The target repository – fork of a major open-source documentation project – used a highly permissive GitHub Actions workflow to automate issue resolution. We believe the actor is using a fork to test which payloads work before disclosing or exploiting them.
Whenever a user opened a new issue, an AI bot interpreted the request and was granted robust operational tools to resolve it:
This tool chain, operating without external oversight, provided an unauthorized user with the exact high-level primitives needed to plant malware without directly possessing write access.
Disguising the attack as a legitimate feature request for “diagnostic telemetry”, the payload provided the AI with a precise sequence of commands rather than a standard conversational prompt. It instructed the bot to search for a specific markdown heading, read the target file’s contents, append an exact block of malicious HTML, and immediately invoke the pull request tool to commit the newly poisoned file, effectively steering the AI step-by-step through a supply-chain compromise.
The attack vector successfully coerced the bot into locating the target documentation file and appending an invisible XSS image tag:
Had this PR been merged by a maintainer or by automated CI/CD automation, rendering the documentation site would execute JavaScript on visitors’ machines to silently exfiltrate their session tokens to the attacker’s endpoint.
This same trust boundary is what makes the Read tool vulnerability exploitable: once an attacker can influence the agent, they might be able to steer it toward sensitive files available inside the CI runner environment.
To understand the vulnerability described in this blog, it helps to first understand the environment in which they operate. GitHub Actions workflows were designed for deterministic automation—running tests, deploying builds, and enforcing policy. But as AI-powered tools like Claude Code Action have entered that environment, they’ve brought up a fundamentally different execution model: one where natural language can be treated as instruction. The sections below walk through how that model works, where the security boundaries are drawn, and critically, why those boundaries fail.
GitHub Actions is GitHub’s native automation and CI/CD platform. A workflow is a YAML configuration file that defines jobs to run when repository events occur, such as pull_request, issue_comment, scheduled runs, or manual dispatch.
When a workflow is triggered, GitHub executes its jobs on a runner: an ephemeral virtual machine, or in some cases a self-hosted environment. That runner is not just executing code in isolation. Depending on the workflow configuration, it may receive repository contents, issue and pull request metadata, environment variables, the GITHUB_TOKEN, cloud credentials, package publishing tokens, and third-party API keys.
GitHub workflows were built for deterministic automation: run tests, build artifacts, deploy code, label issues, or enforce repository policy. AI-powered workflows change that model. Instead of only executing predefined logic, they ingest repository context, interpret natural-language input, and decide which actions to take next.
A common example is AI-based pull request review. Tools such as Anthropic’s Claude Code GitHub Action can trigger on pull requests, read the diff, title, description, and comments, then post review feedback or security findings. In more advanced configurations, the same agent can modify files, create commits, or open follow-up pull requests from inside the CI runner.
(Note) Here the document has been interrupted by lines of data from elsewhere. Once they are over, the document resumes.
/-- Settles O13: the outcome of each pair by the address and the mode. -/
theorem statusAndCauseClearByWritingOne : Obligations.StatusAndCauseClearByWritingOne := by
  unfold Obligations.StatusAndCauseClearByWritingOne
  refine ⟨?eventStatus, ?resetCause, ?starting⟩
  case eventStatus =>
    intro s p high refused mask data hheld hf hm
    refine ⟨_, State.exec_eventStatusClear hf hheld (regionOf_eventStatus high) hm mask data, fun i => ?_, ?_, rfl⟩
    · rw [State.port_pairDone_status, State.port_onPort, Port.getLsbD_clearStatus, State.port_shiftOut_status]
    · rw [State.port_pairDone_status, State.port_onPort_ne _ _ (other_ne p), State.port_shiftOut_status]
  case resetCause =>
    intro s p refused mask data hheld hf hm
    refine ⟨_, State.exec_resetCauseClear hf hheld regionOf_resetCause hm mask data, rfl, fun q => ?_⟩
    rw [State.port_pairDone_status]
    exact s.port_shiftOut_status p q _
  case starting =>
    intro s p refused mask data hheld hm hmask
    exact ⟨fun high hf => State.exec_eventStatusClear_starting hf hheld hmask data (regionOf_eventStatus high) hm,
      fun hf => State.exec_resetCauseClear_starting hf hheld hmask data regionOf_resetCause hm⟩

end Sys2Proof.Machine
end

section
/-! The expiry of a port's supervision timer (R176). -/

namespace Sys2Proof.Machine

/-! The expiry of a running timer: with the lapse present and with the lapse absent. -/

section
variable (s : State) (p : PortId)

/-- The port with its timer STOPPED and its lapse present. -/
def State.lapsed : State := s.onPort p fun x => { x with timer := none, lapse := true }

theorem State.lapsed_port : (s.lapsed p).port p = { s.port p with timer := none, lapse := true } :=
  s.port_onPort p _

theorem State.lapsed_port_other : (s.lapsed p).port (other p) = s.port (other p) :=
  s.port_onPort_ne _ (other_ne p)

theorem State.lapsed_mode : (s.lapsed p).mode = s.mode := rfl
theorem State.lapsed_owner : (s.lapsed p).owner = s.owner := rfl
theorem State.lapsed_queue : (s.lapsed p).queue = s.queue := rfl

theorem State.expire_eq :
    s.expire p =
      if (s.port p).lapse then s.lapsed p
      else if s.owner = some p then
        { ((s.lapsed p).post (.lapse p)).postTo (other p) .peerLapse with owner := none }
      else ((s.lapsed p).post (.lapse p)).postTo (other p) .peerLapse := rfl

theorem State.expire_of_lapse (h : (s.port p).lapse = true) : s.expire p = s.lapsed p := by
  rw [State.expire_eq, if_pos h]

/-- The three consequences: the LAPSE item, PEER_LAPSE to the other port, and the owner. -/
theorem State.expire_of_no_lapse (h : (s.port p).lapse = false) :
    s.expire p = { ((s.lapsed p).post (.lapse p)).postTo (other p) .peerLapse with
      owner := if s.owner = some p then none else s.owner } := by
  rw [State.expire_eq, if_neg (Bool.eq_false_iff.mp h)]
  by_cases ho : s.owner = some p
  · rw [if_pos ho, if_pos ho]
  · rw [if_neg ho, if_neg ho]
    rfl

theorem State.expire_ports_of_no_lapse (h : (s.port p).lapse = false) (q : PortId) :
    (s.expire p).port q = (((s.lapsed p).post (.lapse p)).onPort (other p) (·.post .peerLapse)).port q := by
  rw [s.expire_of_no_lapse p h]
  rfl

theorem State.exec_supervisionExpiry (hheld : s.resetHeld = false) (ht : (s.port p).timer ≠ none) :
    exec (.supervisionExpiry p) s = .next (s.expire p) := by
  refine (unlessHeld_of_released hheld _).trans ?_
  rw [if_pos (Option.isSome_iff_ne_none.mpr ht)]

/-- Whether the lapse is present or absent, of the port itself the timer and the lapse change and no more. -/
theorem State.expire_port : (s.expire p).port p = { s.port p with timer := none, lapse := true } := by
  cases h : (s.port p).lapse with
  | true => rw [s.expire_of_lapse p h, State.lapsed_port]
  | false =>
    rw [s.expire_ports_of_no_lapse p h, State.port_onPort_ne _ _ (other_ne p).symm, State.post_port, State.lapsed_port]

theorem State.expire_mode : (s.expire p).mode = s.mode := by
  cases h : (s.port p).lapse with
  | true => rw [s.expire_of_lapse p h, State.lapsed_mode]
  | false => rw [s.expire_of_no_lapse p h]; rfl

theorem State.expire_queue_of_no_lapse (h : (s.port p).lapse = false) :
    (s.expire p).queue = Machine.post s.queue (.lapse p) := by
  rw [s.expire_of_no_lapse p h]
  rfl

theorem State.expire_peer_of_no_lapse (h : (s.port p).lapse = false) :
    (s.expire p).port (other p) = (s.port (other p)).post .peerLapse := by
  rw [s.expire_ports_of_no_lapse p h, State.port_onPort, State.post_port, State.lapsed_port_other]

theorem State.expire_owner_of_no_lapse (h : (s.port p).lapse = false) :
    (s.expire p).owner = if s.owner = some p then none else s.owner := by
  rw [s.expire_of_no_lapse p h]

end

/-- Settles O22: what the expiry does in both cases, then what it does by whether the lapse is present. -/
theorem supervisionExpiryLapsesThePort : Obligations.SupervisionExpiryLapsesThePort := by
  unfold Obligations.SupervisionExpiryLapsesThePort
  intro s p hheld ht
  refine ⟨s.expire p, s.exec_supervisionExpiry p hheld ht, ?_⟩
  rw [s.expire_port p]
  refine ⟨rfl, rfl, s.expire_mode p, rfl, rfl, rfl, rfl, rfl, fun hlapse => ?absent, fun hlapse => ?present⟩
  case absent =>
    rw [s.expire_queue_of_no_lapse p hlapse, s.expire_peer_of_no_lapse p hlapse, s.expire_owner_of_no_lapse p hlapse]
    exact ⟨mem_post _ _, post_of_mem, post_of_not_mem, rfl, fun ho => if_pos ho, fun ho => if_neg ho⟩
  case present =>
    rw [s.expire_of_lapse p hlapse]
    exact ⟨s.lapsed_queue p, s.lapsed_port_other p, s.lapsed_owner p⟩

end Sys2Proof.Machine
end

section
/-! The Reset Cause (R197): the flag that each kind of reset sets, and the flags that a pair clears by writing 1. -/

namespace Sys2Proof.Machine

/-! The commands of the resets. -/

theorem State.exec_powerReset (s : State) (levels : BitVec 16) :
    exec (.powerReset levels) s = .next (s.cleared.startUp levels) := rfl

theorem State.exec_pinReset (s : State) :
    exec .pinReset s = .next { s.cleared with resetHeld := true, resetCause := s.resetCause } := rfl

theorem State.exec_pinResetRelease {s : State} (hheld : s.resetHeld = true) (levels : BitVec 16) :
    exec (.pinResetRelease levels) s =
      .next (({ s with resetHeld := false, resetCause := { s.resetCause with pin := true } } : State).startUp
        levels) :=
  congrArg Host.Outcome.next (if_pos hheld)

theorem State.startUp_resetCause (s : State) (levels : BitVec 16) :
    (s.startUp levels).resetCause = s.resetCause := rfl

theorem State.cleared_resetCause (s : State) : s.cleared.resetCause = ⟨true, false, false⟩ := rfl

/-! A RESTART that is taken (R95, R198). -/

theorem restartRefusal_eq_none {s : State} {r : Request} (hlen : r.len = 0) (hm : s.mode ≠ .starting)
    (hb : s.storeBusy = false) : restartRefusal r s = none := by
  have hform : r.lengthIn [0] = true := by rw [Request.lengthIn, hlen]; rfl
  simp [restartRefusal, hform, hm, hb]

/-- The grant changes none of what the refusals of a RESTART are read from. -/
theorem State.exec_restart {s : State} {p : PortId} {r : Request} (hg : s.Grants p r) (hcode : r.code = 0x5F)
    (hlen : r.len = 0) (hm : s.mode ≠ .starting) (hb : s.storeBusy = false) :
    exec (.restart p) s = .next (s.grantMailbox p r).restart := by
  have hnone : restartRefusal r (s.grantMailbox p r) = none := restartRefusal_eq_none hlen hm hb
  calc exec (.restart p) s = unlessHeld s (s.serveBy p (· == 0x5F) (restartService p)) := rfl
    _ = .next (restartService p r (s.grantMailbox p r)) := State.serveBy_of_grants hg _ _ (beq_iff_eq.mpr hcode)
    _ = .next (s.grantMailbox p r).restart := by rw [restartService, hnone]

theorem State.restart_resetCause (s : State) :
    s.restart.resetCause = { s.resetCause with restart := true } := rfl

/-! The flags that a pair clears (R168): those whose mask bit and data bit are 1. -/

theorem ResetCause.clear_and (c : ResetCause) (mask data : Byte) :
    c.clear (mask &&& data) =
      ⟨c.power && !(mask.getLsbD 0 && data.getLsbD 0), c.pin && !(mask.getLsbD 1 && data.getLsbD 1),
        c.restart && !(mask.getLsbD 2 && data.getLsbD 2)⟩ := by
  simp only [ResetCause.clear, BitVec.getLsbD_and]

theorem State.port_pairDone_frame (s : State) (p : PortId) (addr : Half) (refused : Bool) :
    ((s.onPort p (Port.pairDone addr refused)).port p).frame = some (.write (addr + 1) refused) :=
  congrArg Port.frame (s.port_onPort p _)

/-- Settles O5: each reset by what its command leaves, the pair by the mode. -/
theorem resetCauseRecordsResets : Obligations.ResetCauseRecordsResets := by
  unfold Obligations.ResetCauseRecordsResets
  refine ⟨?power, ?pin, ?restart, ?cleared, ?refused⟩
  case power =>
    exact fun levels s => ⟨_, s.exec_powerReset levels,
      (State.startUp_resetCause _ levels).trans s.cleared_resetCause⟩
  case pin =>
    exact fun levels s hheld => ⟨_, State.exec_pinResetRelease hheld levels, State.startUp_resetCause _ levels⟩
  case restart =>
    intro s p r hg hcode hlen hm hb
    exact ⟨_, State.exec_restart hg hcode hlen hm hb, (s.grantMailbox p r).restart_resetCause⟩
  case cleared =>
    intro s p refused mask data hheld hf hm
    have hclear := s.resetCause.clear_and mask data
    exact ⟨_, State.exec_resetCauseClear hf hheld regionOf_resetCause hm mask data,
      congrArg ResetCause.power hclear, congrArg ResetCause.pin hclear, congrArg ResetCause.restart hclear,
      State.port_pairDone_frame _ p 0x0040 refused⟩
  case refused =>
    intro s p refused mask data hheld hf hm hmask
    refine ⟨_, State.exec_resetCauseClear_starting hf hheld hmask data regionOf_resetCause hm, rfl, ?_⟩
    rw [← State.pairDone_eq_pairAt]
    exact State.port_pairDone_frame _ p 0x0040 true

end Sys2Proof.Machine
end

section
/-! The items of configuration memory and their bytes: an item taken from the bytes it was written as is that item
(R191, R194). -/

namespace Sys2Proof.Machine

/-! Numbers in a byte, and fields and bits of a byte. -/

theorem toNat_ofNat_of_lt {x : Nat} (h : x < 256) : (BitVec.ofNat 8 x).toNat = x := by
  rw [BitVec.toNat_ofNat]
  exact Nat.mod_eq_of_lt h

theorem field_ofNat {x : Nat} (h : x < 256) (low width : Nat) :
    field (BitVec.ofNat 8 x) low width = x / 2 ^ low % 2 ^ width := by
  rw [field, toNat_ofNat_of_lt h]

/-- The bit of a byte at place `i`, from the place's quotient. -/
theorem getLsbD_ofNat_of_div {x i : Nat} {b : Bool} (hi : i < 8) (h : x / 2 ^ i % 2 = b.toNat) :
    (BitVec.ofNat 8 x).getLsbD i = b := by
  rw [BitVec.getLsbD_ofNat, decide_eq_true hi, Bool.true_and, Nat.testBit_eq_decide_div_mod_eq, h]
  cases b <;> rfl

theorem bitAt_eq_mul (b : Bool) (i : Nat) : bitAt b i = 2 ^ i * b.toNat ∧ b.toNat ≤ 1 := by
  cases b with
  | false => exact ⟨(Nat.mul_zero _).symm, Nat.zero_le 1⟩
  | true => exact ⟨(Nat.mul_one _).symm, Nat.le_refl 1⟩

theorem finOf_ofNat {n : Nat} (x : Fin n) (h : n ≤ 256) : finOf n (BitVec.ofNat 8 x.val).toNat = some x := by
  rw [toNat_ofNat_of_lt (Nat.lt_of_lt_of_le x.isLt h)]
  exact dif_pos x.isLt

theorem windowOf_ofNat {x : Fin 64} (h : x ≠ 0) : windowOf (BitVec.ofNat 8 x.val).toNat = some x := by
  have hpos : (BitVec.ofNat 8 x.val).toNat ≠ 0 := by
    rw [toNat_ofNat_of_lt (by omega)]
    exact fun e => h (Fin.ext e)
  exact (if_neg hpos).trans (finOf_ofNat x (by omega))

/-! Each code names the value that it was taken from. -/

theorem PointSource.code_lt (x : PointSource) : x.code < 256 := by
  cases x with
  | line n => exact Nat.lt_of_lt_of_le (Nat.add_lt_add_left n.isLt 0x10) (by decide)
  | none | port | system => decide

theorem PointSource.ofCode_code {x : PointSource} (h : x ≠ .system) : PointSource.ofCode x.code = some x := by
  cases x with
  | none | port => rfl
  | system => exact absurd rfl h
  | line n =>
    have hne : ¬ 0x10 + n.val = 0 := by omega
    have hline : 0x10 ≤ 0x10 + n.val ∧ 0x10 + n.val < 0x20 := by omega
    exact (if_neg hne).trans ((dif_pos hline).trans
      (congrArg (fun k => some (PointSource.line k)) (Fin.ext (Nat.add_sub_cancel_left 0x10 n.val))))

theorem LineRole.code_lt (x : LineRole) : x.code < 256 := by cases x <;> decide
theorem LineRole.ofCode_code (x : LineRole) : LineRole.ofCode x.code = some x := by cases x <;> rfl

theorem Pull.code_lt (x : Pull) : x.code < 4 := by cases x <;> decide
theorem Pull.ofCode_code (x : Pull) : Pull.ofCode x.code = some x := by cases x <;> rfl

theorem SenseMode.code_lt (x : SenseMode) : x.code < 8 := by cases x <;> decide
theorem SenseMode.ofCode_code (x : SenseMode) : SenseMode.ofCode x.code = some x := by cases x <;> rfl

theorem SlotRole.code_lt (x : SlotRole) : x.code < 256 := by cases x <;> decide
theorem SlotRole.ofCode_code (x : SlotRole) : SlotRole.ofCode x.code = some x := by cases x <;> rfl

theorem BrightMode.code_lt (x : BrightMode) : x.code < 256 := by cases x <;> decide
theorem BrightMode.ofCode_code (x : BrightMode) : BrightMode.ofCode x.code = some x := by cases x <;> rfl

/-! Point definitions. -/

theorem pointBytes_eq (d : PointDef) :
    pointBytes d = [BitVec.ofNat 8 d.source.code, BitVec.ofNat 8 (d.cls.val + 16 * d.group.val),
      BitVec.ofNat 8 (bitAt d.latch 0 + bitAt d.ringback 1 + bitAt d.sound 2 + bitAt d.pool 3 + bitAt d.shelvable 4
        + bitAt d.enabled 5), 0] := rfl

/-- A user point takes every field from its bytes. -/
theorem PointDef.fromBytes_user (x : PointDef) (b0 b1 b2 b3 : Byte) :
    fromBytes (PointDef.setByte false) x [b0, b1, b2, b3] =
      { source := (PointSource.ofCode b0.toNat).getD x.source
        cls := Fin.ofNat 8 (field b1 0 3)
        latch := b2.getLsbD 0
        ringback := b2.getLsbD 1
        sound := b2.getLsbD 2
        pool := b2.getLsbD 3
        group := Fin.ofNat 8 (field b1 4 3)
        shelvable := b2.getLsbD 4
        enabled := b2.getLsbD 5 } := rfl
Despite differences between vendors and implementations, the security pattern is consistent:
These integrations are not necessarily careless. Most include system prompts, filters, and policy logic intended to separate user content from control instructions. But when those boundaries fail, the workflow is no longer just automation. It becomes an AI agent embedded inside the repository, and its prompt construction, tool permissions, and runtime isolation become part of the security perimeter.
Claude Code Action is a GitHub action that runs Claude inside your CI runner. Under the hood, it’s a wrapper around the Claude Agent SDK (software development kit). The Claude Code Action handles GitHub-specific concerns (parsing the event, fetching issue/PR context, building the prompt, wiring up MCP (Model Context Protocol) servers, managing tracking comments) and then calls the SDK’s query function to drive Claude. Tool permissions, model selection, and most other runtime behavior are SDK options that the action is responsible for setting.
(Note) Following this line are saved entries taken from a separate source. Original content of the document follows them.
-- ==== Sys2Proof/Word.lean ====
section
/-! DEFINITION. The word types of the KT4120: a byte, the 16-bit and 32-bit words that hold client keys, masks, frames,
counts that wrap and register values, and the 64-bit host addresses. What the manual counts or indexes (cell, pool and
lease numbers, tokens, tick counts) is a natural number. -/

namespace Sys2Proof

/-- A byte of a cell, a notice, the control block, the meter page or an image (R172). -/
abbrev Byte := BitVec 8

/-- A 16-bit word: a lease generation (R88), a pool field of an answer (Table 10-1). -/
abbrev Half := BitVec 16

/-- A 32-bit word: a register value (R172), a client key or mask (R4), a Frame Number (R9), a wrapping count. -/
abbrev Word := BitVec 32

/-- A 64-bit host address (R158, R132). -/
abbrev HostAddr := BitVec 64

end Sys2Proof
end

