-- ==== Sys2Proof/Machine/Flags.lean ====
section
/-! DEFINITION. Status, cause and interrupt bits: the gates the engine state sets (Tables 6-4 and 9-3), the cause bits and
the MSI (R168), the numeric codes of Table 10-6 and 10-5, and the register reads of Table 9-4. -/

namespace Sys2Proof.Machine

/-- Table 9-3: DMA transfers are issued in RUN and HOLD. -/
def EngineState.dma : EngineState → Bool
  | .run => true
  | .hold => true
  | .offline => false
  | .still => false
  | .faulted => false

/-- Table 9-3: the Request Evaluator takes cells in RUN and HOLD. -/
def EngineState.evaluates : EngineState → Bool
  | .run => true
  | .hold => true
  | .offline => false
  | .still => false
  | .faulted => false

/-- Table 6-4: the tick streams run in every state but STILL. -/
def EngineState.streams : EngineState → Bool
  | .still => false
  | .offline => true
  | .run => true
  | .hold => true
  | .faulted => true

/-- Table 6-4, R96: aging runs in RUN, FAULTED and OFFLINE. -/
def EngineState.ages : EngineState → Bool
  | .run => true
  | .faulted => true
  | .offline => true
  | .hold => false
  | .still => false

/-- R118: a pending grace hold acts in RUN and FAULTED. -/
def EngineState.graceActs : EngineState → Bool
  | .run => true
  | .faulted => true
  | .offline => false
  | .hold => false
  | .still => false

/-- R118: a pending grace hold withholds lease ticks now. -/
def State.withheld (s : State) : Bool := s.xi.engine.graceActs && s.tb.graceHold.isSome

/-- R92, R116, R118: a lease tick is taken for aging now. -/
def State.leaseTickTaken (s : State) : Bool := s.xi.engine.ages && !s.withheld

/-- R168: send one MSI (counted, log entry 23). -/
def State.sendMsi (s : State) : State := { s with msiSent := s.msiSent + 1 }

/-- R168: set CAUSE NOTICE; an MSI is sent when the interrupt is enabled and the bit was 0. -/
def State.setCauseNotice (s : State) : State :=
  if s.xi.intEnable && !s.xi.causeNotice then { s.sendMsi with xi.causeNotice := true } else { s with xi.causeNotice := true }

/-- R168: set CAUSE FAULT; an MSI is sent when the interrupt is enabled and the bit was 0. -/
def State.setCauseFault (s : State) : State :=
  if s.xi.intEnable && !s.xi.causeFault then { s.sendMsi with xi.causeFault := true } else { s with xi.causeFault := true }

/-- R168: a CONTROL write takes the enable; an MSI is sent when it goes from 0 to 1 while a cause bit is 1. -/
def State.takeEnable (s : State) (enable : Bool) : State :=
  if enable && !s.xi.intEnable && (s.xi.causeNotice || s.xi.causeFault) then { s.sendMsi with xi.intEnable := enable }
  else { s with xi.intEnable := enable }

/-- R168: a CAUSE write clears each bit written as 1. -/
def State.clearCauses (s : State) (value : Word) : State :=
  { s with
    xi.causeNotice := s.xi.causeNotice && !value.getLsbD 0
    xi.causeFault := s.xi.causeFault && !value.getLsbD 1 }

/-- Table 10-6: the engine state's code. -/
def EngineState.code : EngineState → Nat
  | .offline => 0
  | .run => 1
  | .hold => 2
  | .still => 3
  | .faulted => 4

/-- Table 10-6: the fault kind's code. -/
def FaultKind.code : FaultKind → Nat
  | .none => 0
  | .fetch => 1
  | .answer => 2
  | .notice => 3
  | .consumed => 4
  | .image => 5
  | .meter => 6

/-- Table 10-6: the pool state's code. -/
def PoolState.code : PoolState → Nat
  | .absent => 0
  | .active => 1
  | .draining => 2
  | .retiring => 3

/-- Table 10-6: the validity's code. -/
def Validity.code : Validity → Nat
  | .noValue => 0
  | .current => 1
  | .notYet => 2
  | .ended => 3

/-- Table 10-5: the result code. -/
def Result.code : Result → Nat
  | .granted => 1
  | .ok => 2
  | .noEntitlement => 3
  | .expired => 4
  | .outOfWindow => 5
  | .exhausted => 6
  | .exceedsCapacity => 7
  | .chargeLimit => 8
  | .leaseTableFull => 9
  | .clockUnset => 10
  | .waitExpired => 11
  | .withdrawn => 12
  | .cleared => 13
  | .staleHandle => 14
  | .lapsed => 15
  | .notWaiting => 16
  | .malformed => 17
  | .badField => 18
  | .installBusy => 19
  | .imageCorrupt => 20
  | .imageOld => 21
  | .clockBackward => 22
  | .poolRetired => 23

/-- R131: install busy, READING or COMMITTING. -/
def InstallUnit.busy : InstallUnit → Bool
  | .idle => false
  | .reading _ => true
  | .committing _ _ _ _ => true

/-- A bit at a place of a register word. -/
def bitAt (b : Bool) (place : Nat) : Nat := if b then 2 ^ place else 0

/-- R161: the Post Set, the PENDING cells in rising number. -/
def State.postSet (s : State) : List Nat := (Table.select (fun _ c => decide (c.st = .pending)) s.xi.cells).map Prod.fst

/-- The seven registers of Table 10-14. -/
inductive Register where
  | exbaseLo
  | exbaseHi
  | post
  | control
  | status
  | cause
  | faultInfo
  deriving DecidableEq, Repr

/-- R160, Table 9-4, Table 10-14: what a read of a register returns (log entry 28). -/
def State.readRegister (s : State) : Register → Word
  | .exbaseLo => s.xi.base.setWidth 32
  | .exbaseHi => (s.xi.base >>> 32).setWidth 32
  | .post => BitVec.ofNat 32 s.postSet.length
  | .control => BitVec.ofNat 32 (bitAt s.xi.intEnable 4)
  | .status =>
    BitVec.ofNat 32 (s.xi.engine.code + bitAt s.su.clockSet 4 + bitAt s.install.busy 5 + bitAt s.xi.baseInvalid 6
      + s.xi.faultKind.code * 2 ^ 8)
  | .cause => BitVec.ofNat 32 (bitAt s.xi.causeNotice 0 + bitAt s.xi.causeFault 1)
  | .faultInfo => BitVec.ofNat 32 (s.xi.faultAddr.toNat + s.xi.faultIndex * 2 ^ 20)

/-- Table 10-14: the register at an offset of the window; there is none elsewhere. -/
def registerAt : Nat → Option Register
  | 0x00 => some .exbaseLo
  | 0x04 => some .exbaseHi
  | 0x08 => some .post
  | 0x0C => some .control
  | 0x10 => some .status
  | 0x14 => some .cause
  | 0x18 => some .faultInfo
  | _ => none

/-- R172, Table 10-14: the word a read at an offset of the register window returns, where a register stands. -/
def State.readWindow (s : State) (offset : Nat) : Option Word := (registerAt offset).map s.readRegister

end Sys2Proof.Machine
end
When Anthropic designed Claude Code Actions, they knew the risks. For the Bash tool, they support Bubblewrap (namespace-based Linux sandbox) with a scrubbed environment (enforced by CLAUDE_CODE_SUBPROCESS_ENV_SCRUB , auto enabled for actions that can be triggered by non-write users).
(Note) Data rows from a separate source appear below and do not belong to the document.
-- ==== Sys2Proof/Machine/Step.lean ====
section
/-! DEFINITION. One step of the engine: the command at the front of the queue, or, with none waiting, one cycle of the 25 MHz
reference (log entry 2). -/

namespace Sys2Proof.Machine

/-- The command at the front of the queue is taken with the rest of the queue left waiting; with none waiting, R112: a cycle of the
reference passes (log entry 2). -/
def step (s : State) : Host.Outcome State Fault Refusal :=
  match s.pending with
  | [] => .next s.referenceCycle
  | c :: rest => exec c { s with pending := rest }

/-- The command a table word spells, put at the front of the queue; the table gives no bits, so no word spells one. -/
def State.withFetchWord (s : State) (nbits w : Nat) : State :=
  match decodeTableWord nbits w with
  | some c => { s with pending := c :: s.pending }
  | none => s

end Sys2Proof.Machine
end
This is a solid defense. However, a gap exists: the Read tool is not subject to the same isolation.
Rather than routing Read operations through the same secure isolation boundary as Bash, these operations represent direct, in-process calls. They inherently bypass the Bubblewrap sandbox, operating with full access to the process’s environment variables.
To confirm the exploitability of this gap, we constructed a prompt injection payload. We tested this in a lab environment, specifically a non-write user enabled, which forces the CLAUDE_CODE_SUBPROCESS_ENV_SCRUB mitigation active.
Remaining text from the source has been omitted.